## Goal of the exercise
Begin at the line containing "head (R331). -/" in the data below and go on through the line containing "def State.treeTime (s", repeating each line exactly; include both ends and no other line.

## Records provided
-- ==== Sys2Proof/Machine/Ops.lean ====
section
/-!
DEFINITION. The operations every family shares: the sparse map, the host registers and their fields, counters, free
values, timers, and what the node is (its role, its active cells). A register a rule says saturates goes through
`incSat`, one it says wraps through `incWrap`.
-/
namespace Sys2Proof.Machine

/-! ### Sparse maps -/

/-- What the map holds at `k`; an unlisted key reads as `d`. -/
def sparseGet {α : Type} (m : Sparse α) (d : α) (k : Nat) : α :=
  match m with
  | [] => d
  | (a, v) :: rest => if a = k then v else sparseGet rest d k

/-- The map without `k`. -/
def sparseErase {α : Type} (m : Sparse α) (k : Nat) : Sparse α := m.filter (fun p => p.1 != k)

/-- An entry put in its place among rising keys. -/
def sparsePlace {α : Type} (m : Sparse α) (k : Nat) (v : α) : Sparse α :=
  match m with
  | [] => [(k, v)]
  | (a, w) :: rest => if k < a then (k, v) :: (a, w) :: rest else (a, w) :: sparsePlace rest k v

/-- The map with an entry put at `k`, whatever it says; keys stay rising. -/
def keyPut {α : Type} (m : Sparse α) (k : Nat) (v : α) : Sparse α := sparsePlace (sparseErase m k) k v

/-- The map with `v` at `k`, in canonical form: an entry equal to what an unlisted `k` reads as is removed. -/
def sparseSet {α : Type} [DecidableEq α] (m : Sparse α) (d : α) (k : Nat) (v : α) : Sparse α :=
  if v = d then sparseErase m k else keyPut m k v

/-- A list with its element `i` replaced; places a shorter list lacks hold `d`, which is what a read of them gives. -/
def listPut {α : Type} (l : List α) (d : α) (i : Nat) (v : α) : List α := (l ++ List.replicate (i + 1 - l.length) d).set i v

/-- Keys strictly rising from `lo` on, and no entry that says what `d` says. -/
def sparseWfFrom {α : Type} [DecidableEq α] (d : Nat → α) (lo : Nat) : Sparse α → Bool
  | [] => true
  | (a, v) :: rest => decide (lo ≤ a) && !(decide (v = d a)) && sparseWfFrom d (a + 1) rest

/-- The canonical form of a sparse map whose unlisted keys read as `d` says. -/
def sparseWf {α : Type} [DecidableEq α] (d : Nat → α) (m : Sparse α) : Bool := sparseWfFrom d 0 m

/-! ### Bit fields -/

/-- The greatest value of a field. -/
def BitField.mask (f : BitField) : Half := BitVec.ofNat 16 (2 ^ (f.hi + 1 - f.lo) - 1)

/-- The value of a field in a register's contents. -/
def BitField.read (f : BitField) (w : Half) : Nat := ((w >>> f.lo) &&& f.mask).toNat

/-- A register's contents with a field replaced; bits of `v` beyond the field are lost. -/
def BitField.write (f : BitField) (w : Half) (v : Nat) : Half :=
  (w &&& ~~~(f.mask <<< f.lo)) ||| ((BitVec.ofNat 16 v &&& f.mask) <<< f.lo)

/-- Bit `i` of a word as a one-bit field. -/
def bitField (a i : Nat) : BitField := ⟨a, i, i⟩

/-! ### Host registers -/

/-- The value a register holds at reset (the "reset" of its heading; FACT0 to FACT3 show the key store). -/
def resetValue (a : Nat) : Half :=
  if 0x1890 ≤ a ∧ a ≤ 0x1893 then Config.factoryNumber.extractLsb' (16 * (a - 0x1890)) 16
  else BitVec.ofNat 16 (resetLookup resetRows a)

/-- The stored contents of a host register. -/
def State.reg (s : State) (a : Nat) : Half := sparseGet s.regs (resetValue a) a

/-- The node stores `v` in a host register, whatever its access code. -/
def State.setReg (s : State) (a : Nat) (v : Half) : State :=
  { s with regs := sparseSet s.regs (resetValue a) a v }

/-- The value of a field. -/
def State.fld (s : State) (f : BitField) : Nat := f.read (s.reg f.addr)

/-- The node gives a field a value. -/
def State.setFld (s : State) (f : BitField) (v : Nat) : State := s.setReg f.addr (f.write (s.reg f.addr) v)

/-- A one-bit field as a truth value. -/
def State.flag (s : State) (f : BitField) : Bool := s.fld f != 0

def State.setFlag (s : State) (f : BitField) (b : Bool) : State := s.setFld f b.toNat

/-- The whole register as a number. -/
def State.regN (s : State) (a : Nat) : Nat := (s.reg a).toNat

def State.setRegN (s : State) (a : Nat) (n : Nat) : State := s.setReg a (BitVec.ofNat 16 n)

/-- Two registers as one 32-bit number, low half first (R3). -/
def State.pair (s : State) (lo hi : Nat) : Nat := s.regN lo + 65536 * s.regN hi

def State.setPair (s : State) (lo hi : Nat) (n : Nat) : State :=
  (s.setRegN lo (n % 65536)).setRegN hi (n / 65536 % 65536)

/-- Three registers as one 48-bit number. -/
def State.triple (s : State) (a : Nat) : Nat := s.regN a + 65536 * s.regN (a + 1) + 4294967296 * s.regN (a + 2)

def State.setTriple (s : State) (a : Nat) (n : Nat) : State :=
  ((s.setRegN a (n % 65536)).setRegN (a + 1) (n / 65536 % 65536)).setRegN (a + 2) (n / 4294967296 % 65536)

/-- A counter register that stops at 0xFFFF. -/
def State.incSat (s : State) (a : Nat) : State :=
  if s.regN a = 65535 then s else s.setRegN a (s.regN a + 1)

/-- A counter register that wraps from 0xFFFF to 0. -/
def State.incWrap (s : State) (a : Nat) : State := s.setRegN a ((s.regN a + 1) % 65536)

/-- A two-register counter that wraps at 2^32. -/
def State.incPair (s : State) (lo hi : Nat) : State := s.setPair lo hi ((s.pair lo hi + 1) % 4294967296)

/-- A counter in a field that stops at `top`. -/
def State.incFld (s : State) (f : BitField) (top : Nat) : State :=
  if s.fld f < top then s.setFld f (s.fld f + 1) else s

/-- A signed 16-bit number as a register holds it. -/
def half (i : Int) : Half := BitVec.ofInt 16 i

/-- A signed result in `w` bits; where it falls outside them the spec states none, and it is free (log entry 135). -/
def State.fitFree (s : State) (w : Nat) (x : Int) : BitVec w × State :=
  if -(2 ^ (w - 1) : Nat) ≤ x ∧ x < (2 ^ (w - 1) : Nat) then (BitVec.ofInt w x, s)
  else (BitVec.ofNat w (Config.freeValue s.freeCtr).toNat, { s with freeCtr := s.freeCtr + 1 })

/-- The signed reading of a register. -/
def State.regI (s : State) (a : Nat) : Int := (s.reg a).toInt

/-- A number held to a range. -/
def clamp (lo hi x : Int) : Int := if x < lo then lo else if hi < x then hi else x

/-- Apply an update for each number of a list. -/
def State.forEach {α : Type} (s : State) (l : List α) (f : State → α → State) : State := l.foldl f s

/-- Apply an update if a condition holds. -/
def State.when (s : State) (c : Bool) (f : State → State) : State := if c then f s else s

/-! ### Free values, timers, what is sent -/

/-- The next free value, and the state that will give another one next time (log entry 3). -/
def State.draw (s : State) : BitVec 64 × State := (Config.freeValue s.freeCtr, { s with freeCtr := s.freeCtr + 1 })

/-- The next free value as a number below `n`. -/
def State.drawBelow (s : State) (n : Nat) : Nat × State := (s.draw.1.toNat % n, s.draw.2)

/-- Start or restart a timer. -/
def State.startTimer (s : State) (t : Timer) : State :=
  { s with timers := (t, s.now) :: s.timers.filter (fun p => p.1 != t) }

/-- Stop a timer. -/
def State.stopTimer (s : State) (t : Timer) : State := { s with timers := s.timers.filter (fun p => p.1 != t) }

/-- A timer is running. -/
def State.running (s : State) (t : Timer) : Bool := s.timers.any (fun p => p.1 == t)

/-- The node drives a frame on a port. -/
def State.send (s : State) (port : Nat) (bytes : List Byte) : State := { s with sent := s.sent ++ [{ port := port, bytes := bytes }] }

/-! ### Bytes -/

/-- A number as `n` bytes, lowest first (R3). -/
def leBytes : Nat → Nat → List Byte
  | 0, _ => []
  | n + 1, x => BitVec.ofNat 8 x :: leBytes n (x / 256)

/-- The number that bytes spell, lowest first (R3). -/
def fromLe : List Byte → Nat
  | [] => 0
  | b :: rest => b.toNat + 256 * fromLe rest

/-- `n` bytes of a list from an offset, zeros where it ends. -/
def slice (l : List Byte) (off n : Nat) : List Byte :=
  let t := (l.drop off).take n
  t ++ List.replicate (n - t.length) 0

/-- The number in `n` bytes at an offset. -/
def leAt (l : List Byte) (off n : Nat) : Nat := fromLe (slice l off n)

/-- A list with the bytes at an offset replaced. -/
def putAt (l : List Byte) (off : Nat) (bs : List Byte) : List Byte :=
  l.take off ++ bs ++ l.drop (off + bs.length)

/-- The six bytes that begin a record of the history store (R331). -/
def recordHead (len kind node : Nat) : List Byte := leBytes 2 len ++ leBytes 1 kind ++ [0] ++ leBytes 2 node

/-! ### What the node is -/

/-- ROLE in NODE_ROLE: 0 leaf, 1 hub, 2 root (R1, R19). -/
def State.role (s : State) : Nat := s.fld Fld.NODE_ROLE_ROLE

def State.isRoot (s : State) : Bool := s.role == 2
def State.isHub (s : State) : Bool := s.role == 1

/-- An event record for the root's preset SWEEP program to write: kind and content after the head (R331). -/
def State.noteEvent (s : State) (kind node : Nat) (content : List Byte) : State :=
  if s.isRoot then { s with toLog := s.toLog ++ [recordHead (6 + content.length) kind node ++ content] } else s

/-- A root with no node found on any ring. -/
def State.alone (s : State) : Bool := s.flag Fld.NODE_ROLE_ALONE

/-- The active cells, 0 or 8 to 24 (R17). -/
def State.cells (s : State) : Nat := s.fld Fld.CELL_MAP_ACTIVE_CELLS

def State.nodeNum (s : State) : Nat := s.fld Fld.NODE_NUM_NODE
def State.numbered (s : State) : Bool := s.flag Fld.NODE_NUM_NUMBERED

/-- The tree time in seconds (R166). -/
def State.treeTime (s : State) : Nat := s.pair Reg.TREE_TIME_LO Reg.TREE_TIME_HI

/-- The 48-bit timebase: cycle count and phase (R13, R156). -/
def Timebase.value (t : Timebase) : Nat := t.cycle.toNat * 65536 + t.acc.toNat / 4294967296

/-- The visible phase. -/
def Timebase.phase (t : Timebase) : Nat := t.acc.toNat / 4294967296

def Timebase.prevValue (t : Timebase) : Nat := t.prevCycle.toNat * 65536 + t.prevAcc.toNat / 4294967296
def Timebase.prevPhase (t : Timebase) : Nat := t.prevAcc.toNat / 4294967296

/-- Die temperature in 0.1 °C as TH_TJ shows it. -/
def State.tj (s : State) : Int := s.regI Reg.TH_TJ

/-- R24: the node's sweeps run. At a root and a node used alone SWEEP_EN says it; elsewhere a SWEEP_START of the last
1 s, whose lapse the command SWEEP_START_LAPSE tells. -/
def State.sweepsRun (s : State) : Bool :=
  if s.isRoot || s.alone then s.flag Fld.TREE_CTL_SWEEP_EN else s.running .sweepLapse

/-- The modes R24 lists. -/
def modeSweeps : Mode → Bool
  | .active | .balance | .spectrum | .calibrate | .service | .safe => true
  | _ => false

/-- R24: the node is in a mode with scheduled sweeps. -/
def State.scheduled (s : State) : Bool := modeSweeps s.mode && s.sweepsRun

/-- OFF, SHIP and WATCH. -/
def modeAsleep : Mode → Bool
  | .off | .ship | .watch => true
  | _ => false

end Sys2Proof.Machine
end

## Answer box
/-- An event record for the root's preset SWEEP program to write: kind and content after the head (R331). -/
def State.noteEvent (s : State) (kind node : Nat) (content : List Byte) : State :=
  if s.isRoot then { s with toLog := s.toLog ++ [recordHead (6 + content.length) kind node ++ content] } else s

/-- A root with no node found on any ring. -/
def State.alone (s : State) : Bool := s.flag Fld.NODE_ROLE_ALONE

/-- The active cells, 0 or 8 to 24 (R17). -/
def State.cells (s : State) : Nat := s.fld Fld.CELL_MAP_ACTIVE_CELLS

def State.nodeNum (s : State) : Nat := s.fld Fld.NODE_NUM_NODE
def State.numbered (s : State) : Bool := s.flag Fld.NODE_NUM_NUMBERED

/-- The tree time in seconds (R166). -/
def State.treeTime (s : State) : Nat := s.pair Reg.TREE_TIME_LO Reg.TREE_TIME_HI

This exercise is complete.